Am I doing something wrong?

NohTow commented 1 month ago

Hello, Thanks for reporting!

No, you are not doing anything wrong, the add_pooling_layer is manually set to False to prevent the additional pooling layer from BERT models, but I did not realize it was not supported by all the models.

I am currently working on the loading logic to enable the loading of stanford-nlp ColBERT models to be loaded without converting explicitly to PyLate models, so I'll also include a fix for this!

CosimoRulli commented 1 month ago

Sounds great, thank you very much!

NohTow commented 1 month ago

Hello,

This should have been fixed by #52. Feel free to report if you encounter other issues! (you have to update the lib for the fix to apply)

NohTow commented 1 month ago

@CosimoRulli did you have the chance to retry with the fix? Feel free to close the issue if it has been solved!

CosimoRulli commented 1 month ago

Hey, Sorry, I forgot to close the issue. Your fix solved the problem, thank you very much for your help! Just FYI, when I run the training, I get the following error, but this error does not cause the training to stop (I am currently ignoring it)

KeyError: 'scores'
Consider opening an issue on https://github.com/UKPLab/sentence-transformers/issues with this traceback.
Skipping model card creation.

I will report the performance evaluation of my model.
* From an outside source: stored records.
/-- Settles O13, from the response order of R219. -/
theorem readConstAnswersTheDerivedWords : Obligations.ReadConstAnswersTheDerivedWords :=
  fun _ _ => ⟨exec_building rfl, exec_failed rfl, exec_ready _, exec_ready _⟩

/-! ## LOOKUP and ENCODE in READY (R171, R172) -/

section answers

variable (s : State) {key : Entry} (cond : Cond) (s0 s1 d0 d1 : RegIdx) (i0 i1 : Imm)

theorem lookupAnswer_hit {i : Slot} (h : keySlot s.table key = some i) : s.lookupAnswer key = (.ok, .index i) := by
  rw [keySlot] at h
  rw [State.lookupAnswer, h]

theorem lookupAnswer_miss (h : keySlot s.table key = none) : s.lookupAnswer key = (.lookupMiss, .index 0) := by
  rw [keySlot] at h
  rw [State.lookupAnswer, h]

/-- A hit answers the codeword of the slot found and the operands. -/
theorem encodeAnswer_hit {i : Slot} (h : keySlot s.table key = some i) :
    s.encodeAnswer key cond s0 s1 d0 d1 i0 i1 = (.ok, .word (codeword ⟨i, cond, s0, s1, d0, d1, i0, i1⟩)) := by
  obtain ⟨x, hx, hcam⟩ := Option.bind_eq_some_iff.mp h
  have hcore := encCore_instr_hit ⟨i, cond, s0, s1, d0, d1, i0, i1⟩ x hcam
  rw [State.encodeAnswer, hx]
  exact congrArg (fun r : RespCode × Word => (r.1, Result.word r.2)) hcore

theorem encodeAnswer_miss (h : keySlot s.table key = none) :
    s.encodeAnswer key cond s0 s1 d0 d1 i0 i1 = (.lookupMiss, .word 0) := by
  rw [State.encodeAnswer]
  cases hx : Variant.ofEntry key with
  | none => rfl
  | some x =>
    rw [keySlot, hx] at h
    have hcore := encCore_instr_miss ⟨0, cond, s0, s1, d0, d1, i0, i1⟩ x h
    exact congrArg (fun r : RespCode × Word => (r.1, Result.word r.2)) hcore

end answers

section ready

variable {s : State} (hready : s.state = .ready) {key : Entry} {cond : Cond} {s0 s1 d0 d1 : RegIdx} {i0 i1 : Imm}
include hready

theorem exec_lookup_hit {i : Slot} (h : keySlot s.table key = some i) :
    exec (.lookup key) s = .next (s.answer (.lookup key) .ok (.index i)) :=
  (exec_ready_eq_answer_iff hready).mpr (lookupAnswer_hit s h)

theorem exec_lookup_miss (h : keySlot s.table key = none) :
    exec (.lookup key) s = .next (s.answer (.lookup key) .lookupMiss (.index 0)) :=
  (exec_ready_eq_answer_iff hready).mpr (lookupAnswer_miss s h)

theorem exec_encode_hit {i : Slot} (h : keySlot s.table key = some i) :
    exec (.encode key cond s0 s1 d0 d1 i0 i1) s
      = .next (s.answer (.encode key cond s0 s1 d0 d1 i0 i1) .ok (.word (codeword ⟨i, cond, s0, s1, d0, d1, i0, i1⟩))) :=
  (exec_ready_eq_answer_iff hready).mpr (encodeAnswer_hit s cond s0 s1 d0 d1 i0 i1 h)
It may be useful for you or for some of the other users. I have trained distillbert for 400k steps, lr 1e-5, batch size 32. My evaluation on nfcorpus, with k=10 yields the following results (using your evaluation script):

Metric Value
map 0.1358
ndcg@10 0.3508
ndcg@100 0.2300
recall@10 0.1671
recall@100 0.1671
NohTow commented 1 month ago

Yeah the error you are getting is something that happens in every training, it comes from the fact that, during the collation, I am removing part of the datasets not needed for inference (the ids after getting the actual texts), which are required for this function. To be honest I procrastinated fixing it because it does not hurt the training, just do not create the best looking possible card on Hugging Face, but I should fix it some day.

About the model you trained, it's hard to make estimation, but on NFCorpus, colbert-small (best ColBERT) is at 37.3 and ColBERTv2 is at 33.8 while v1 is at 30.5 (ndcg@10), so it looks pretty good!

Closing this as it seems resolved, feel free to open a new issue/comment if needed!